Monday 10 September 2018
Those who know me will know of my life long-love of aviation. I wanted to be a test pilot even before wanting to be an astronaut but ended up getting into energy. My under-graduate dissertation combined my two interests as it was on the use of hydrogen as an aviation fuel, an idea that was being heavily promoted in the late 1970s by Lockheed and others with a proposal to build hydrogen fuelled Tristars ferrying between the US, Europe and the Middle East. (This document is now online here). I gave up flying myself a few years ago and still miss it. As everyone knows aviation is a major problem in terms of emissions, with 500 million tonnes CO2 a year expected to triple by 2050, and I do sometimes struggle to square the desire to minimise emissions and environmental impact and the need and desire to travel, especially with the amount of air travel I have done in the last five years.
To start with I don’t think we can ever (or should try) suppress the basic human desire to travel. I actually think this is a reflection of the exploration drive, without which we would still be the arboreal primates or even the ocean dwelling mammals we are descended from. Likewise we should not constrain space exploration, in fact we should be doing more, it is just a fundamental human drive. Given that, plus all the conventional economic trends (i.e. increasing wealth leads to increasing travel), we will continue to see a growth in air travel with an increased environmental impact – if we don’t change the technology. The question is how to change the technology and how quickly can we do it, especially in the safety driven culture and regulatory environment of aviation.
A decade ago the emphasis was on bio-fuels and much capital was invested in biofuel production and trialling them in aircraft. Safety is of course critical in aviation and I always said I would rather not fly in a bio-fuelled aircraft for the first five years of its use (the same would apply to electric planes) – although that would have been different if I had become a test pilot! Clearly bio- and synthetic fuels will have a major role but the ultimate dream is electric power. Even a decade ago the idea of electric aircraft was science fiction but since then the advances in battery technology, coupled with the work of entrepreneurs and larger companies, has made the dream of electric aviation seem much closer.
A recent article in AirSpaceMag.com described some of the developments including Eviation’s nine passenger regional commuter plane that is supposed to fly in 2019 (which has the odd name of Alice). It shouldn’t be a surprise, as we have seen the same thing in electric cars, but the choice of electric propulsion leads to significant changes in the way the rest of the aircraft is designed, both in terms of structure and layout. A lot of the structure of aircraft is designed to cope with the stresses of relatively heavy, vibrating engines. Electric motors are lighter but of course there is the huge weight of batteries which will account for 60% of Alices’s total weight. For comparison fuel makes up c.48% of the weight of a fully laden Boeing 747. The range of the Alice is estimated at 650 miles at 275mph.

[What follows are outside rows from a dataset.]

-- ==== Sys2Proof/Machine/Mgmt.lean ====
section
/-! DEFINITION. Management: the mailboxes and MSI-X messages of the host port (12 R289, R290; 15 R356, Tables
15.3 and 15.4), management packets and the signature of a CMD (18 R420), the event path (16 R383; 18 R419; 19
R442). -/

namespace Sys2Proof.Machine

/-! ### Mailboxes (R290, R356) -/

/-- n bytes of mailbox m from an offset. -/
def Dev.mailAt (d : Dev) (m o n : Nat) : Nat := leNat (lookAll byte0 d.host.mail (0x1000 * m + o) n)
/-- Write bytes of a mailbox. -/
def Dev.mailPut (d : Dev) (m o : Nat) (bs : List Byte) : Dev :=
  { d with host := { d.host with mail := putAll byte0 d.host.mail (0x1000 * m + o) bs } }
/-- LEN of a mailbox. -/
def Dev.mailLen (d : Dev) (m : Nat) : Nat := d.mailAt m 0xFF0 4
/-- Set it. -/
def Dev.setMailLen (d : Dev) (m n : Nat) : Dev := d.mailPut m 0xFF0 (leBytes 4 n)

/-- The table entry of an MSI-X vector is masked: its vector control bit 0. -/
def Dev.vectorMasked (d : Dev) (v : Nat) : Bool := bitAt (leAt (lookAll byte0 d.host.msix (16 * v) 16) 12 4) 0

/-- The pending bit of an MSI-X vector. -/
def Dev.vectorPends (d : Dev) (v : Nat) : Bool := bitAt (look byte0 d.host.pba (v / 8)).toNat (v % 8)

/-- Send MSI-X vector v: a masked table entry turns the message into its pending bit. -/
def Dev.sendVector (d : Dev) (v : Nat) : Dev :=
  if d.vectorMasked v then
    let b := look byte0 d.host.pba (v / 8)
    { d with host := { d.host with pba := put byte0 d.host.pba (v / 8) (b ||| BitVec.ofNat 8 (2 ^ (v % 8))) } }
  else { d with host := { d.host with out := d.host.out ++ [.vector v] } }

/-- A vector that waits on its mask is sent once the mask is clear. -/
def Dev.unmaskVector (d : Dev) (v : Nat) : Dev :=
  if d.vectorPends v && !d.vectorMasked v then
    let b := look byte0 d.host.pba (v / 8)
    ({ d with host := { d.host with pba := put byte0 d.host.pba (v / 8) (b ^^^ BitVec.ofNat 8 (2 ^ (v % 8))) } }).sendVector v
  else d

/-- The vector that the Quartermaster has assigned to a job's events is sent (R294): vectors 128 to 2,047. -/
def Dev.jobVector (d : Dev) (job : Nat) : Dev :=
  match Config.jobVector job with
  | some v => d.sendVector (128 + v % 1920)
  | none => d

/-- A message is written to mailbox m + 128 and its vector sent. -/
def Dev.mailSend (d : Dev) (m : Nat) (msg : List Byte) : Dev :=
  ((d.mailPut (m + 128) 0 msg).setMailLen (m + 128) msg.length).sendVector m

/-- Change the Quartermaster. -/
def Dev.modQm (d : Dev) (f : Quarter → Quarter) : Dev := { d with qm := f d.qm }

/-- TYPE of a message. -/
def msgType (msg : List Byte) : Nat := leAt msg 0 2

/-- Drop the oldest EVENT waiting for a mailbox; none where none waits. -/
def dropEvent (m : Nat) : List (Nat × List Byte) → Option (List (Nat × List Byte))
  | [] => none
  | x :: xs =>
    if x.1 = m ∧ msgType x.2 = 0x8006 then some xs else (dropEvent m xs).map (x :: ·)

/-- A message for mailbox m + 128 (R356): at once where its LEN reads 0 and nothing waits; else it waits, and
beyond 64 the oldest EVENT is dropped and counted. -/
def Dev.post (d : Dev) (m : Nat) (msg : List Byte) : Dev :=
  if d.mailLen (m + 128) = 0 ∧ !(d.qm.waiting.any (·.1 == m)) then d.mailSend m msg
  else
    d.modQm fun q =>
      let ws := q.waiting ++ [(m, msg)]
      if (ws.filter (·.1 == m)).length ≤ 64 then { q with waiting := ws }
      else
        match dropEvent m ws with
        | some rest =>
          { q with waiting := rest, dropped := put (fun _ => 0) q.dropped m (look (fun _ => 0) q.dropped m + 1) }
        | none => { q with waiting := ws }

/-- The first message that waits for a mailbox, and the rest. -/
def nextFor (m : Nat) : List (Nat × List Byte) → Option (List Byte × List (Nat × List Byte))
  | [] => none
  | x :: xs => if x.1 = m then some (x.2, xs) else (nextFor m xs).map fun r => (r.1, x :: r.2)

/-- The host has read mailbox m + 128: the next message that waits is written. -/
def Dev.mailNext (d : Dev) (m : Nat) : Dev :=
  match nextFor m d.qm.waiting with
  | some (msg, rest) => (d.modQm fun q => { q with waiting := rest }).mailSend m msg
  | none => d

/-- A device-to-host message of a job (Table 15.3). -/
def jobMessage (j : Job) (typ : Nat) (body : List Byte) : List Byte :=
  leBytes 2 typ ++ leBytes 2 0 ++ leBytes 4 j.seq ++ leBytes 4 j.ref ++ leBytes 4 j.num ++ body

/-- Post a message of a job. -/
def Dev.tellHost (d : Dev) (j : Job) (typ : Nat) (body : List Byte) : Dev :=
  d.post j.mbox (jobMessage j typ body)

/-! ### Management packets (R420) -/

/-- MSG values, in the order R420 names them. -/
def msgHeartbeat : Nat := 0
/-- TIME_SYNC. -/
def msgTimeSync : Nat := 1
/-- TIME_REPLY. -/
def msgTimeReply : Nat := 2
/-- EVENT_FWD. -/
def msgEventFwd : Nat := 3
/-- CMD. -/
def msgCmd : Nat := 4
/-- CMD_RSP. -/
def msgCmdRsp : Nat := 5

/-- Send a MGMT packet on VC7 to a device: MSG, SEQ, body. -/
def Dev.sendMgmt (d : Dev) (dev msg : Nat) (body : List Byte) : Dev :=
  { d with mgmtSeq := d.mgmtSeq + 1 }.sendPkt
    { typ := 0xA, vc := 7, mgmt := true, dest := dev * 2 ^ 48 }
    (leBytes 2 msg ++ leBytes 6 (d.mgmtSeq + 1) ++ body)

/-- Send a signed CMD: the body, then the signature block by the identity key over everything before it. -/
def Dev.sendCmd (d : Dev) (dev : Nat) (a : MgmtAct) : Dev :=
  let head := leBytes 2 msgCmd ++ leBytes 6 (d.mgmtSeq + 1)
  let body := Config.cmdBytes a
  { d with fresh := d.fresh + 1 }.sendMgmt dev msgCmd
    (body ++ slice (Config.falconSign d.fresh (Config.shake512 (head ++ body))) 0 sigLen)

/-- A signature verifies under an identity key whose digest TOPOLOGY names (R420, R438). -/
def Dev.signedByNamed (d : Dev) (digest : BitVec 512) (block : List Byte) : Bool :=
  (Config.kitIdentities d.topology).any fun k => Config.falconVerify (Config.identityKey k) digest (sigOf block)

/-! ### The event path (R383, R419, R442) -/

/-- The 64 bytes of a record as a number (Table 18.14). -/
def Event.record (e : Event) (seq : Nat) : Nat :=
  seq % 2 ^ 64 + e.time.toNat * 2 ^ 64 + e.src % 2 ^ 8 * 2 ^ 128 + e.cls % 2 ^ 8 * 2 ^ 136 +
    e.code % 2 ^ 16 * 2 ^ 144 + e.unit % 2 ^ 16 * 2 ^ 160 + e.ident % 2 ^ 16 * 2 ^ 176 +
    e.gen % 2 ^ 8 * 2 ^ 192 + e.detail % 2 ^ 256 * 2 ^ 256

/-- The register of the error ring's record n, word k, on an I/O die. -/
def errRec (die n k : Nat) : Nat := dieReg die (0x1901_0000 + 64 * n + 8 * k)
/-- CLASS of record n. -/
def Dev.errClass (d : Dev) (die n : Nat) : Nat := d.regF (errRec die n 2) 8 8

/-- Write record n. -/
def Dev.errPut (d : Dev) (die n r : Nat) : Dev :=
  (List.range 8).foldl (fun (d : Dev) k => d.setReg (errRec die n k) (r / 2 ^ (64 * k))) d

/-- The oldest CORRECTED record of a full ring, from HEAD on. -/
def Dev.oldestCorrected (d : Dev) (die : Nat) : Option Nat :=
  let head := d.regF (dieReg die 0x1900_0000) 0 10
  ((List.range 1024).map fun i => (head + i) % 1024).find? fun n => d.errClass die n == 1

/-- A record of CLASS 1 to 3 enters the error ring of an I/O die. A ring slot not yet written has CLASS 0. In a
full ring the oldest CORRECTED record is overwritten; a full ring without one keeps what it holds. -/
def Dev.errRing (d : Dev) (die cls r : Nat) : Dev :=
  let d1 := d.bump (dieReg die (0x1900_0000 + 8 * cls)) 1
  let a := dieReg die 0x1900_0000
  let head := d1.regF a 0 10
  if d1.errClass die head = 0 then (d1.errPut die head r).setRegF a 0 10 (head + 1)
  else
    match d1.oldestCorrected die with
    | some n => ((d1.errPut die n r).setRegF a 10 1 1).setRegF a 0 10 (n + 1)
    | none => d1

/-- The Quartermaster gets an event record (R416, R419): an EVENT message to the host in the mailbox of the job
the record names, unless its DONE has been sent. -/
def Dev.eventToHost (d : Dev) (r : Nat) : Dev :=
  let job := field r 176 12
  match d.qm.running.find? fun j => j.num == job && decide (j.state < 3) with
  | some j =>
    if job = 0 then d
    else ((if field r 136 8 = 1 then d.modQm fun q => { q with running := q.running.map fun k =>
        (if k.num = job then { k with corrected := k.corrected + 1 } else k) } else d).tellHost j 0x8006 (leBytes 64 r)).jobVector job
  | none => d

/-- A granted record goes on to the Quartermaster: here, or by EVENT_FWD to the basecamp. -/
def Dev.forward (d : Dev) (r : Nat) : Dev :=
  if d.role = 1 then d.eventToHost r
  else if d.baseId = d.devId then d
  else d.sendMgmt d.baseId msgEventFwd (leBytes 64 r)

/-- The oldest record of the event ring goes on, which frees its place. -/
def Dev.forwardOne (d : Dev) : Dev :=
  match d.active, d.evRing with
  | some _, r :: rest => { d with evRing := rest }.forward r
  | _, _ => d

/-- The base of the event path's watch table on the active Lantern's die (Table 16.4). -/
def eventWch (lanB : Bool) : Nat := dieReg (lanDie lanB) (0x1300_0000 + 0x1000 * 48)

/-- The oldest event of a source, and the others. -/
def takeEvent (src : Nat) : List Event → Option (Event × List Event)
  | [] => none
  | e :: es => if e.src = src then some (e, es) else (takeEvent src es).map fun r => (r.1, e :: r.2)

/-- The event ring's size (R419). -/
def evRingLen : Nat := 4096

/-- EVENT_GRANT (R383, R419): the winner's oldest event gets the next EVSEQ, and its pulse is acknowledged.
With the ring full a notice is dropped and counted; any other record stays at its source. -/
def Dev.eventGrant (d : Dev) : Dev :=
  match d.active with
  | none => d
  | some b =>
    let asking := (d.events.map (·.src)).eraseDups
    let base := eventWch b
    let g := d.grant base asking
    match g.2 with
    | none => d
    | some src =>
      match takeEvent src d.events with
      | none => d
      | some (e, rest) =>
        let full := decide (evRingLen ≤ d.evRing.length)
        if full && e.cls != 0 then d
        else
          let d1 := g.1
          let seq := d1.evSeq + 1
          let pulses := if rest.any (·.src == src) then d1.pulses else d1.pulses.filter (· != src)
          let d2 : Dev := { d1 with events := rest, pulses := pulses, evSeq := seq }
          let r := e.record seq
          let d3 := if 1 ≤ e.cls ∧ e.cls ≤ 3 then (d2.errRing 6 e.cls r).errRing 7 e.cls r else d2
          if full then d3.bump (dieReg (lanDie b) 0x1600_0050) 1
          else { d3 with evRing := d3.evRing ++ [r] }

/-- EVENT_GRANT. -/
def execEventGrant : State → Out := lift (·.eventGrant)

end Sys2Proof.Machine
end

Interestingly enough the projected operating costs are low enough that the cost to passengers could be reduced by 30-60% compared to a conventional aircraft, savings being made in fuel and maintenance. Bonny Simi, President of JetBlue Technology Ventures, is quoted in the article as saying on short trips regional turboprops have an Available Seat Mile (ASM) cost of $0.15 to $0.20 with spikes above $0.40. Larger capacity, long haul jets have ASMs in the range of $0.08 to $0.12 as they fly higher where jets are more efficient and proportionately less time is spent in take-offs and climb. Simi goes onto say “Forecasts for electric aircraft [flying] 300 to 700 miles estimate 10 to 12 cents” ($0.10 to $0.12 per ASM). If that sort of cost advantage can actually be delivered the economic driver is clear.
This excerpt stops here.